Doesn’t Allow for Certain Filing Situations
Though e-filing supports most tax scenarios, there are certain situations it does not support. By way of example, you can not file a return for somebody who passed away, you can’t attach pictures or PDFs to your return, nor can you file before the IRS opens e-filing for the year.
Advantages of Paper Filing
Filing a paper return can be very helpful in some specific scenarios that e-filing cannot accommodate.
You’ve Got a Rare Filing Situation
By way of instance, if you need to prepare a tax return for somebody who passed away, you have to file a paper return. Also, paper filing allows you to print and submit pictures or PDFs to supplement your own tax return.
You Want to Build Your Tax Experience
Many online tax prep tools automate the filing process by asking you questions and using your answers to fill out forms without telling you which forms it is filing for your benefit.
You may fill out each form line-by-line and see first-hand all of the calculations and considerations your refund requires.
There are several drawbacks to paper filing which make the process riskier and more taxing than e-filing.
Increases Odds of Errors
Data transcribers at the IRS must manually enter taxpayer information for every paper return they get. As a result of this, it might lead to errors that you may have to fix via an amended return.

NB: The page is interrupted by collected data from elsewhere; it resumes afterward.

/-- Members evaluated so far: the state, their answers, and the sequence and answer of the one that failed. -/
structure BatchRun where
  s : State
  answers : List (Request × Nat × Ans)
  failed : Option (Nat × Ans)

/-- The shard a member's key lies in. -/
def Store.shardIndex (t : Store) (r : Request) : Nat × Nat :=
  (r.ns, ((t.chorusNs r.ns).map fun n => n.indexOf (keyHash r.ns r.key)).getD 0)

/-- Evaluate one more member, in sequence order; `home` is the shard all members of a Chorus batch must share. -/
def BatchRun.step (x : Ctx) (home : Option (Nat × Nat)) (b : BatchRun) (rm : Request × Nat) : BatchRun :=
  match b.failed with
  | some _ => b
  | none =>
    if x.chorus ∧ home ≠ some (b.s.store.shardIndex rm.1) then { b with failed := some (rm.1.seq, .no .range) }
    else
      let (s1, a) := opMember { x with adm := rm.2 } rm.1 (b.s.consultRoute x rm.1)
      if a.status = .ok then { b with s := s1, answers := b.answers ++ [(rm.1, rm.2, a)] }
      else { b with failed := some (rm.1.seq, a) }

/-- Insert a member by sequence. -/
def insertMember (m : Request × Nat) : List (Request × Nat) → List (Request × Nat)
  | [] => [m]
  | y :: ys => if m.1.seq ≤ y.1.seq then m :: y :: ys else y :: insertMember m ys

/-- BATCH_CLOSE's body. -/
def closeBody (members failed : Nat) : Bytes := be 2 members ++ be 2 0 ++ be 4 failed

/-- What BATCH_CLOSE leaves: the state, its own answer, and each member's answer with ABORTED. -/
structure CloseRes where
  s : State
  own : Ans
  members : List (Request × Nat × Ans × Bool)

/-- Statuses with which a batch can end. -/
def closeStatuses : List Status :=
  [.ok, .notFound, .versionMismatch, .noSpace, .denied, .sealed, .range, .unitOffline]

/-- BATCH_CLOSE (R129). A member of the Chorus that does not hold the batch's shard cannot evaluate it, and the manual gives
its own answer no value: the status and FAILED are free (log entry 23). -/
def opBatchClose (x : Ctx) (r : Request) (s : State) : CloseRes :=
  match s.store.batch r.session with
  | none => { s, own := .no .notFound, members := [] }
  | some b =>
    let ms := b.members.foldr insertMember []
    let s0 := s.modStore fun t => { t with batches := t.batches.filter fun y => y.session != r.session }
    let home := ms.head?.map fun m => s.store.shardIndex m.1
    let away := x.chorus && (match ms.head? with
      | some m => !(s.consultRoute x m.1).holdsRouted m.1.ns m.1.key
      | none => false)
    if away then
      let (k, s1) := s0.drawSealed 3
      let (f, s2) := s1.drawSealed 32
      let st := (closeStatuses[k]?).getD .ok
      { s := s2, own := .of st (closeBody ms.length (if st = .ok then 0 else f))
        members := ms.map fun m => (m.1, m.2, .none, false) }
    else
      let run := ms.foldl (BatchRun.step x home) ⟨s0, [], none⟩
      match run.failed with
      | none => { s := run.s, own := .ok (closeBody ms.length 0), members := run.answers.map fun a => (a.1, a.2.1, a.2.2, false) }
      | some (seq, a) =>
        { s := s0, own := .of a.status (closeBody ms.length seq)
          members := ms.map fun m => if m.1.seq = seq then (m.1, m.2, a, false) else (m.1, m.2, .no a.status, true) }

/-! ## CANCEL (R68, R69) -/

/-- CANCEL's answer at its sealed place: what became of its target. `Lower` compares the sequences as numbers (log entry 24). A
target that the session never received is NOT_FOUND; of one whose replay record is gone it is no longer known whether it was
admitted: a free value (log entry 24). -/
def opCancel (r : Request) (s : State) : OpRes :=
  let target := fld r.body 0 4
  let body := be 4 target
  if r.seq ≤ target then (s, .of .notFound body)
  else match (s.session r.session).bind fun x => x.record target with
    | none =>
      if ((s.session r.session).map fun x => x.received target).getD false then
        let (k, s1) := s.drawSealed 1
        (s1, .of (if k = 0 then .notFound else .cancelLate) body)
      else (s, .of .notFound body)
    | some p =>
      if p.removedBy = some r.seq then (s, .of .ok body)
      else if p.removedBy.isSome || !p.admitted then (s, .of .notFound body)
      else (s, .of .cancelLate body)

/-! ## STANZA (R275, R276, R281) -/

/-- The cover query of R276 over a list of namespaces, after step 1 of R132 on each. -/
def State.stanzaGate (x : Ctx) (r : Request) (cls : OpClass) : List Nat → State → State × Option Status
  | [], s => (s, none)
  | ns :: rest, s =>
    if ns = 0 then (s, some .denied)
    else if (s.store.ns ns).isNone then (s, some .notFound)
    else
      let (s1, v) := s.checkAll (some r.src) x.m cls ns []
      match v with
      | .offline => (s1, some .unitOffline)
      | .denied => (s1, some .denied)
      | .permitted => State.stanzaGate x r cls rest s1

Overwhelming for Beginners
For filers who attempt paper filing after years of electronic filing, gathering all the forms necessary for things like student loan interest, mortgage interest, capital gains, and business deductions can be intimidating, and it might lead to missing forms or mistakes.
You Need to Remember to Sign the Return
Veteran paper filers realize that you have to manually sign the paper return you submit, or the IRS will not accept it. Newbie paper filers often forget this fact, resulting in even longer delays than what you’d normally expect with a paper return.

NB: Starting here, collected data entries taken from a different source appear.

/-- The measure opens: number, times, the forward step's marks (R26), the anchor, the timebase state. -/
def State.openMeasure (s : State) (o : Opening) : State :=
  let m := s.tb.measure
  let skip := if o.step then o.number - (m + 1) else 0
  let s1 := (s.modTb fun t =>
    { t with
      measure := o.number, highest := max t.highest o.number, tickTime := o.time, offset := o.offset
      step := t.step || o.step, everStep := t.everStep || o.step, afterStep := o.step
      skipped := bump t.skipped skip }).modStore fun t => t.adoptAnchor o.number
  let s2 := if o.step then ((s1.modSeq fun q => q.skipTo m skip).report 0x0202 2 (be 6 skip)).pulse 35 else s1
  s2.setTb o.state

/-! ## Closing a measure (R38, R41, R51) -/

/-- CANCELs of the open measure remove their targets, in sealed order, before it is sealed (R41, R68). -/
def State.cancelAll (s : State) : State :=
  (sortItems s.seq.admitted).foldl (fun t i => match i with
    | .skp r => if r.op = 0x0A ∧ t.seq.admitted.contains i then t.cancelOpen r else t
    | .cmd _ => t) s

/-- Next sequences at the closes of measures: those not yet persisted, and the newest persisted one. -/
def pruneHistory (persisted : Nat) : List (Nat × Nat) → List (Nat × Nat)
  | [] => []
  | e :: rest => if e.1 ≤ persisted then [e] else e :: pruneHistory persisted rest

/-- The session's next sequence at the close of measure `m` (R107). -/
def Session.close (m persisted : Nat) (x : Session) : Session :=
  { x with history := pruneHistory persisted ((m, x.next) :: x.history) }

/-- The own member unit rises at this boundary (R270): it has caught up with every set sealed before, so that it seals the set
of this tick itself. -/
def State.riseOwn (s : State) : State :=
  match s.store.chorus with
  | none => s
  | some c => match s.unit c.ownId with
    | none => s
    | some u =>
      if u.qualified ∧ u.data.num < 2 ∧ s.mayRise c then
        ((s.modUnit u.id fun v => { v with degradedAt := some s.tb.measure }).raiseData u.id .degraded).modChorus fun k =>
          { k with fencedBy := none }
      else s

/-- Denial counts, and which LUNs are sound, as measure `m` closes (R52, R204, R211). -/
def State.closeFlash (s : State) (m : Nat) : State :=
  s.modFlash fun f =>
    { f with luns := f.luns.map fun l => l.closeMeasure m (s.sound l.id), buses := f.buses.map Bus.closeMeasure }

/-- The open measure closes: the Chorus set of T = m − 2 at the head (R264), the sorted list, its digest (R260, R51). -/
def State.sealMeasure (s : State) : State :=
  let m := s.tb.measure
  let c := if s.inService then s.riseOwn.sealChorus else (s, [], [])
  let s1 := (if s.inService then c.1.judgePeers else c.1).cancelAll
  let head := c.2.1.map Item.skp
  let digest := digestItems (head ++ s1.seq.admitted)
  let l : SealedList :=
    { measure := m, items := head ++ sortItems s1.seq.admitted, chorus := head.length, digest, refused := c.2.2 }
  let s2 := s1.modSeq fun q =>
    { q with
      sealed := q.sealed ++ [l], slots := 0, bytes := 0, admitted := [], readUsed := 0, scanSteps := 0
      scanRan := false }
  { (s2.closeFlash m).modTb fun t => { t with sealLog := ((m, digest) :: t.sealLog).take 4096 } with
    sessions := s2.sessions.map (Session.close m s2.tb.persisted) }

/-! ## Staging banks (R187, R190, R205) -/

/-- A staging bank can take the writes of another list: STG has two (Table 3.1, R54, R192). -/
def State.bankFree (s : State) : Bool := decide (s.snaps.length < 2)

/-- The codewords of a value (Table 8.3), for a bank of measure `m`. -/
def KeyEnt.placed (ns m : Nat) (e : KeyEnt) : List Codeword :=
  (List.range (codewords e.value.length)).map fun i =>
    { ext := e.extent, idx := i, ns, measure := m, data := sub e.value (i * 4096) 4096, stripe := 0, lun := 0, programmed := false
      live := true, durable := false, source := none, unread := false }

/-- Codewords of a store that lie in no superblock yet. -/
def State.unplaced (s : State) (t : Store) (m : Nat) : List Codeword :=
  (t.nss.flatMap fun n => n.keys.flatMap fun e => e.placed n.id m).filter fun w =>
    !s.flash.sbs.any fun b => b.words.any fun v => v.live && v.is (w.ext, w.idx)

/-- The map updates of relocations made since the last bank took some: copies that the live map points to (R196). -/
def State.moved (s : State) : List (Nat × Nat × Nat × Nat) :=
  s.flash.sbs.flatMap fun b => (b.words.filter fun w => w.live && !w.durable && w.source.isSome).map fun w => (w.ext, w.idx, b.group, b.num)

/-- A bank that starts to program: its codewords are placed in SLC write areas, as far as a format does not take those away; it
waits while no free superblock can take them (R192). It carries the journal entries and the relocations made so far (R205,
R207); those of a FORMAT it has already (R194). -/
def State.startBank (s : State) (p : Snap) : State × Snap :=
  if p.programming then (s, p)
  else
    let new := if s.durable.formats < p.store.formats then [] else s.unplaced p.store p.measure
    let first := fun (w : Codeword) => Config.wordGroup w.ext w.idx % max 1 s.groups
    match s.write false .slcHost .programFg (some p.measure) first new with
    | none => (s, p)
    | some t =>
      (t.modFlash fun f => { f with journal := [] },
        { p with programming := true, journal := p.journal ++ s.flash.journal, moves := s.moved })

/-- The oldest filled bank starts to program; the next one follows it. -/
def State.startBanks (s : State) : State :=
  match s.snaps with
  | [] => s
  | p :: rest =>
    let (u, q) := s.startBank p
    { u with snaps := q :: rest }

/-- A journal entry is durable (R205). -/
def State.entryDurable (s : State) (e : JournalEntry) : State :=
  s.modSb e.group e.num fun b => b.modBlocks e.lun fun k =>
    { k with pending := if e.done then k.pending && k.state == .erasePending else k.pending || k.state == .erasePending }

/-- A relocation is durable (R191, R196): the map of M_r points to the copy, and the place it was read from is released. -/
def State.moveDurable (s : State) (m : Nat × Nat × Nat × Nat) : State :=
  let k := (m.1, m.2.1)
  match (s.sb m.2.2.1 m.2.2.2).bind fun b => b.words.find? fun w => w.live && w.is k with
  | none => s
  | some w =>
    let s1 := s.modSb m.2.2.1 m.2.2.2 fun b => b.modWords (fun v => v.live && v.is k) fun v => { v with durable := true, source := none }
    match w.source with
    | none => s1
    | some (g, n) => s1.modSb g n fun b => b.modWords (·.is k) fun v => { v with durable := false }

/-- What a durable bank leaves in flash: its codewords, its journal entries, the relocations it carries; superblocks that have
become empty are reclaimed, and erases that are due are queued (R190, R191, R205). -/
def State.flashDurable (s : State) (p : Snap) : State :=
  let own := fun (w : Codeword) => w.measure == p.measure && w.source.isNone && w.programmed
  let s1 := s.modFlash fun f => { f with sbs := f.sbs.map fun b => b.modWords own fun w => { w with durable := true } }
  let s2 := p.moves.foldl State.moveDurable (p.journal.foldl State.entryDurable s1)
  (s2.flash.sbs.foldl (fun t b => t.reclaim b.group b.num) s2).queueErases

/-- The bank of the oldest executed measure is durable: its store is that of M_r (R321). -/
def State.bankDurable (s : State) (p : Snap) (rest : List Snap) : State :=
  let s1 := { s with durable := p.store, snaps := rest }
  let s2 := if s.durable.formats < p.store.formats then s1.formatFlash ((p.store.format.map (·.slcGib)).getD 16) else s1
  (s2.flashDurable p).modTb fun t => { t with persisted := max t.persisted p.measure }

/-- Every stripe page of the bank, parity pages included, is programmed with pass status (R190). -/
def State.bankProgrammed (s : State) (m : Nat) : Bool :=
  !s.anyOp (fun _ o => o.bank == some m) && !s.flash.again.any fun p => p.2.bank == some m

/-- STAGING_BANK_DURABLE (R190, R43): the oldest bank, once its pages are programmed, is durable with its seal record. Replies that
waited for it alone leave, and the next bank starts, but in the stop form of Quiesce. -/
def execStagingBankDurable (s : State) : Out :=
  match s.snaps with
  | p :: rest =>
    if s.flashRuns ∧ p.programming ∧ s.bankProgrammed p.measure then
      let s1 := (s.bankDurable p rest).confirmDurable
      .next (if s.power.mode = .quiesceStop then s1 else s1.startBanks.placeDue)
    else .next s
  | [] => .next s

You can do a few things to streamline your yield entry when you file by paper:
- Make sure your name and Social Security number are on every page, both back and front.
This is where the IRS will send any notices, so it’s important that you don’t make a mistake.
Mail your return to the right IRS service center, since the address can change depending on which state you’re in, and whether you’re including payment with your return. The IRS provides a state-by-state list online so that you can find the right address.
Get an automatic extension if you are mailing your return close to the official filing deadline of April 15, 2021. Bear in mind that you should make a payment with your extension if you believe you’ll owe anything. Otherwise, you could be subject to penalties and interest.
The IRS provides a list of acceptable filing options on its website, which include the following options:
- Hire a tax professional to prepare your return.
There are particular requirements for e-filing or paper filing should you use these programs.
In the unlikely event that your identity is stolen and the thief files a tax return with your information, your e-filed return will be rejected by the IRS as a copy. You must file a paper tax return in this situation and mail it in with Form 14039, the”Identity Theft Affidavit,” notifying the IRS of the matter.
- E-filing is fast and provides several free options
- Web or site outages can cause frustrating delays for e-filers.
- Paper filing requires more time than e-filing and may be overwhelming.
- Alternatives to filing taxes in your include hiring a tax professional or engaging in filing assistance programs.